About this task => Print exactly the lines below between the line holding "natLe 4 (phase" and the line holding "match g.live.find? (fun", inclusive, and nothing more.

Collected data
/-- The port that owns a stream (R287). -/
def State.streamPort (s : State) (n : Nat) : Nat := s.corePort (if streamExpress n then .express else .normal) (streamCore n)
def State.syncPort (s : State) (o : Nat) : Nat := s.claim 0x400 o
def State.graphPort (s : State) (g : Nat) : Nat := s.claim 0xC00 g
def State.chanPort (s : State) (c : Nat) : Nat := s.claim 0xE00 c
def State.timerPort (s : State) (t : Nat) : Nat := s.claim 0x1000 t
def State.tablePort (s : State) (t : Nat) : Nat := s.claim 0x2000 t
/-- Item-store entries of a port (`ITEM_SPLIT`). -/
def State.itemShare (s : State) (p : Nat) : Nat :=
  let n := fld (s.dreg 0x11800) 0 19
  if p = 0 then n else 262144 - n
/-- Port p's share, in 64ths, of a Sifter store: field 0 coalescer, 8 stores, 16 sort area. -/
def State.sifterShare (s : State) (sf p lo : Nat) : Nat :=
  let n := fld (s.dreg (0x11840 + 8 * sf)) lo 7
  if p = 0 then n else 64 - n
/-- Device memory range i of port p: base and size. -/
def State.devRange (s : State) (p i : Nat) : Nat × Nat :=
  (s.dreg (0x14000 + 256 * p + 16 * i), s.dreg (0x14008 + 256 * p + 16 * i))

/-- Host-assisted mode of a function (Table 16-5). The device function, number 7, has no such bit. -/
def State.assisted (s : State) (f : Nat) : Bool := f < 7 && bitAt (s.dreg 0x1008) f

/-! ### Fabric identity (Table 16-8) -/

def State.devId (s : State) : Nat := fld (s.dreg 0x30000) 0 12
def State.podId (s : State) : Nat := fld (s.dreg 0x30000) 12 12
def State.podSize (s : State) : Nat := fld (s.dreg 0x30000) 24 6
def State.podTable (s : State) : List Nat :=
  (List.range s.podSize).map fun i => fld (s.dreg (0x30100 + 8 * i)) 0 12
/-- Position of an id in the pod table. -/
def State.podIndexOf (s : State) (d : Nat) : Option Nat := s.podTable.findIdx? (· == d)
def State.podIndex (s : State) : Nat := (s.podIndexOf s.devId).getD 0
/-- A 16-bit entry of the route table or of a shard map at an offset. -/
def State.entry16 (s : State) (base d : Nat) : Nat := fld (s.dreg (base + 8 * (d / 4))) (16 * (d % 4)) 16
def State.setEntry16 (s : State) (base d v : Nat) : State :=
  let k := base + 8 * (d / 4)
  let w := s.dreg k
  let lo := 16 * (d % 4)
  s.setReg k (w - fld w lo 16 * 2 ^ lo + v % 65536 * 2 ^ lo)

/-! ### Assignment of resources to virtual functions (R368, Table 16-17) -/

def State.vfWord (s : State) (p v w : Nat) : Nat := s.preg p (0x40000 + 64 * (v - 1) + 8 * w)

/-- The function of its port that a ring belongs to: 0 for the PF. -/
def State.ringFn (s : State) (r : Nat) : Nat :=
  match (List.range 128).find? (fun v => decide (0 < v) && bitAt (s.vfWord (s.ringPort r) v 0) (r / 64)) with
  | some v => v
  | none => 0

/-- Kinds of resource a VF is assigned. -/
inductive ResKind where
  | sync
  | table
  | graph
  | chan
deriving DecidableEq, Repr

/-- Word index and width of a VF's range of a kind. -/
def ResKind.slot : ResKind → Nat × Nat
  | .sync => (1, 14)
  | .table => (2, 16)
  | .graph => (3, 12)
  | .chan => (4, 12)

def State.vfRange (s : State) (p v : Nat) (k : ResKind) : Nat × Nat :=
  let w := s.vfWord p v k.slot.1
  match k with
  | .sync => (fld w 0 14, fld w 16 14)
  | .table => (fld w 0 16, fld w 32 16)
  | .graph => (fld w 0 12, fld w 16 12)
  | .chan => (fld w 0 12, fld w 16 12)

def State.resPort (s : State) (k : ResKind) (i : Nat) : Nat :=
  match k with
  | .sync => s.syncPort i
  | .table => s.tablePort i
  | .graph => s.graphPort i
  | .chan => s.chanPort i

/-- A resource claimed by the port and, for a VF, assigned to it (R368). -/
def State.owns (s : State) (p fn : Nat) (k : ResKind) (i : Nat) : Bool :=
  s.resPort k i == p &&
    (fn == 0 || decide ((s.vfRange p fn k).1 ≤ i ∧ i < (s.vfRange p fn k).1 + (s.vfRange p fn k).2))

/-- Any access by a PF other than the one that takes it discards its latch (R472). -/
def State.dropLatch (s : State) (p : Nat) : State := s.modPort p fun x => { x with latch := none }

/-- The lower half of a register that a function's split write holds (R472). -/
def State.setHalf (s : State) (p fn : Nat) (x : Option (Nat × BitVec 32)) : State :=
  s.modPort p fun y => { y with heldHalf := Tab.put none y.heldHalf fn x }

/-- A write of a whole register by a function discards the half it holds, and a PF's access its latch (R472). -/
def State.wholeWrite (s : State) (p fn : Nat) : State := (if fn = 0 then s.dropLatch p else s).setHalf p fn none

/-! ### Expert times -/

def State.waitLimit (s : State) : Nat := fld (s.dreg 0x1010) 0 16 * 1000
def State.windowLimit (s : State) : Nat := fld (s.dreg 0x1010) 16 16 * ticksPerMs
def State.sweepLimit (s : State) : Nat := fld (s.dreg 0x1010) 32 16 * ticksPerMs
def State.channelLimit (s : State) : Nat := fld (s.dreg 0x1010) 48 16 * ticksPerMs
def State.faultLimit (s : State) (p : Nat) : Nat := fld (s.preg p 0x2000) 32 16 * ticksPerMs
/-- Climb window of a function. The device function has none of its own. -/
def State.climbWindow (s : State) (f : Nat) : Nat := 2 ^ fld (s.dreg (0x1040 + 8 * f)) 0 5
def State.climbCount (s : State) (f : Nat) : Nat := fld (s.dreg (0x1040 + 8 * f)) 8 8

end Sys2Proof.Machine
end

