-- ==== Sys2Proof/Machine/Work.lean ====
section
/-! DEFINITION. Work (chapter 09): sync objects, readiness, the end of items, groups and instances, and completion records (chapter 13). -/

namespace Sys2Proof.Machine

/-! ### Completion records (R405-R409) -/

/-- What a completion record carries besides the descriptor's own header (Table 13-5). -/
structure Done where
  status : Nat
  late : Bool := false
  sat : Bool := false
  hostFault : Bool := false
  report : Bool := false
  r0 : Word := 0
  r1 : Word := 0
  r2 : Word := 0
  /-- The counter block changed (R408). -/
  counts : Bool := false
  /-- The report of the instance, and where it goes (R407). -/
  rep : Option (Nat × Bytes) := none
  /-- Acceptance of the instance and its budget not yet exceeded, and the service and slot it used (R406, R416, R421). -/
  since : Option (Nat × Nat) := none
  slot : Option (Nat × Nat) := none
deriving DecidableEq, Repr

/-- The parameters of a ring (Table 13-1) from its window. -/
def Ring.sqLog2 (g : Ring) : Nat := fld g.w0.toNat 0 5
def Ring.sqBase (g : Ring) : Nat := fld g.w0.toNat 12 52 * 4096
def Ring.cqLog2 (g : Ring) : Nat := fld g.w1.toNat 0 5
def Ring.cqBase (g : Ring) : Nat := fld g.w1.toNat 12 52 * 4096
def Ring.ctrAddr (g : Ring) : Nat := fld g.w2.toNat 5 59 * 32
def Ring.pasid (g : Ring) : Option (BitVec 20) :=
  if bitAt g.w3.toNat 20 then some (BitVec.ofNat 20 g.w3.toNat) else none
def Ring.cls (g : Ring) : Cls := Cls.ofNum (fld g.w3.toNat 21 2)
def Ring.vector (g : Ring) : Nat := fld g.w3.toNat 24 11
def Ring.irqCount (g : Ring) : Nat := fld g.w3.toNat 35 13
def Ring.timer (g : Ring) : Nat := fld g.w3.toNat 48 10
def Ring.irqTicks (g : Ring) : Nat := fld g.w4.toNat 0 16
def Ring.watchTicks (g : Ring) : Nat := fld g.w4.toNat 16 25

/-- The counter block (Table 13-7). -/
def Ring.counterBlock (g : Ring) : Bytes := natLe 8 g.oor ++ natLe 8 g.missing ++ natLe 8 g.badVertex ++ natLe 8 g.late

/-- Posts the counter block of a ring that has one (R408). -/
def State.postCounters (s : State) (r : Nat) : State :=
  let g := s.ring r
  if g.ctrAddr = 0 then s else s.hostPost (s.ringPort r) (s.ringFn r) g.pasid g.ctrAddr g.counterBlock

/-- The interrupt of a ring: its vector, and no completion pending (R409). -/
def State.ringIrq (s : State) (r : Nat) : State :=
  (s.modRing r fun g => { g with pending := 0 }).msixSend (s.ringPort r) (s.ringFn r) (s.ring r).vector

/-- One released record counts toward the moderation of its ring (R409). -/
def State.ringPend (s : State) (r : Nat) (now : Bool) : State :=
  let s := s.modRing r fun g =>
    { g with pending := g.pending + 1, pendingSince := if g.pending = 0 then s.ticks else g.pendingSince }
  let g := s.ring r
  if g.irqCount ≠ 0 ∧ (g.irqCount ≤ g.pending ∨ now) then s.ringIrq r else s

/-- The 32 bytes of a completion record (Table 13-5). -/
def recordOf (g : Ring) (e : Live) (d : Done) : Bytes :=
  let phase := 1 - (g.cqTail.toNat / 2 ^ g.cqLog2) % 2
  let bit (b : Bool) (n : Nat) : Nat := if b then 2 ^ n else 0
  natLe 4 (phase + d.status * 2 ^ 8 + fieldAt e.entry 0 1 * 2 ^ 16 + bit d.late 24 + bit d.sat 25 + bit d.hostFault 26 + bit d.report 27)
    ++ natLe 2 (fieldAt e.entry 2 2) ++ natLe 2 (e.pos % 2 ^ g.sqLog2)
    ++ natLe 8 d.r0.toNat ++ natLe 8 d.r1.toNat ++ natLe 8 d.r2.toNat

/-- The slot of a service request is free (R416). -/
def State.freeSlot (s : State) (p : Nat) : Option (Nat × Nat) → State
  | some (sv, slot) => match s.svc p sv with
    | some v => s.setSvc p sv (some { v with used := v.used.filter (· != slot) })
    | none => s
  | none => s

/-- A completion record of a ring that has not been released. -/
def State.recordHeld (s : State) (r : Nat) : Bool := s.accs.any fun a => match a.why with
  | .record q _ _ _ => q == r
  | _ => false

/-- A DRAINING ring with nothing outstanding and its records written becomes IDLE, and its counter block is written
once more (R397, R408). -/
def State.ringDrained (s : State) (r : Nat) : State :=
  let g := s.ring r
  if g.st = .draining ∧ g.live = [] ∧ s.recordHeld r = false then (s.postCounters r).modRing r fun g => { g with st := .idle } else s

/-- A completion record has been released: it is pending, its service slot is free, and its ring may have drained
(R409, R416, R397). -/
def State.recordOut (s : State) (x : Nat × Bool × Option (Nat × Nat)) : State :=
  ((s.freeSlot (s.ringPort x.1) x.2.2).ringPend x.1 x.2.1).ringDrained x.1

/-- Every completion record just released is told to its ring. -/
def State.tellReleased (s : State) : State := s.released.foldl State.recordOut { s with released := [] }

/-- Completes the descriptor at a position of a ring: counter block, report, record and interrupt in that order
(R405, R407, R408, R409). The records of an ORPHANED ring are dropped (R391). -/
def State.complete (s : State) (r pos : Nat) (d : Done) : State :=
  let g := s.ring r
  let p := s.ringPort r
  match g.live.find? (fun e => e.pos == pos) with
  | none => s.freeSlot p d.slot
  | some e =>
    let s := s.modRing r fun g => { g with live := g.live.filter fun e => e.pos != pos }
    if g.st = .orphaned then s.freeSlot p d.slot
    else
      let s := if d.counts then s.postCounters r else s
      let s := match d.rep with
        | some x => s.hostPost p (s.ringFn r) g.pasid x.1 x.2
        | none => s
      let s := s.hostStart p (s.ringFn r) g.pasid (g.cqBase + 32 * (g.cqTail.toNat % 2 ^ g.cqLog2)) 32
        (.write (recordOf g e d) false) (.record r (bitAt (fieldAt e.entry 0 2) 10) d.since d.slot) noItem
      (s.modRing r fun g => { g with cqTail := g.cqTail + 1 }).tellReleased

/-- An entry has been read: it, and its extension, wait at the head of the ring. -/
def Ring.take (g : Ring) (now n : Nat) (entry : Bytes) (ext : Option Bytes) (failed : Bool) : Ring :=
  { g with
    head := some { pos := g.epoch * 2 ^ 32 + g.sqHead.toNat, entry := entry, ext := ext, acceptedAt := now, begun := false, base := 0, syncs := 0,
                   items := 0, slot := 0, reads := 0, failed := failed }
    sqHead := g.sqHead + BitVec.ofNat 32 n
    rereads := 0, watched := false, halfSeen := false }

Solved problem =>
  natLe 4 (phase + d.status * 2 ^ 8 + fieldAt e.entry 0 1 * 2 ^ 16 + bit d.late 24 + bit d.sat 25 + bit d.hostFault 26 + bit d.report 27)
    ++ natLe 2 (fieldAt e.entry 2 2) ++ natLe 2 (e.pos % 2 ^ g.sqLog2)
    ++ natLe 8 d.r0.toNat ++ natLe 8 d.r1.toNat ++ natLe 8 d.r2.toNat

/-- The slot of a service request is free (R416). -/
def State.freeSlot (s : State) (p : Nat) : Option (Nat × Nat) → State
  | some (sv, slot) => match s.svc p sv with
    | some v => s.setSvc p sv (some { v with used := v.used.filter (· != slot) })
    | none => s
  | none => s

/-- A completion record of a ring that has not been released. -/
def State.recordHeld (s : State) (r : Nat) : Bool := s.accs.any fun a => match a.why with
  | .record q _ _ _ => q == r
  | _ => false

/-- A DRAINING ring with nothing outstanding and its records written becomes IDLE, and its counter block is written
once more (R397, R408). -/
def State.ringDrained (s : State) (r : Nat) : State :=
  let g := s.ring r
  if g.st = .draining ∧ g.live = [] ∧ s.recordHeld r = false then (s.postCounters r).modRing r fun g => { g with st := .idle } else s

/-- A completion record has been released: it is pending, its service slot is free, and its ring may have drained
(R409, R416, R397). -/
def State.recordOut (s : State) (x : Nat × Bool × Option (Nat × Nat)) : State :=
  ((s.freeSlot (s.ringPort x.1) x.2.2).ringPend x.1 x.2.1).ringDrained x.1

/-- Every completion record just released is told to its ring. -/
def State.tellReleased (s : State) : State := s.released.foldl State.recordOut { s with released := [] }

/-- Completes the descriptor at a position of a ring: counter block, report, record and interrupt in that order
(R405, R407, R408, R409). The records of an ORPHANED ring are dropped (R391). -/
def State.complete (s : State) (r pos : Nat) (d : Done) : State :=
  let g := s.ring r
  let p := s.ringPort r
  match g.live.find? (fun e => e.pos == pos) with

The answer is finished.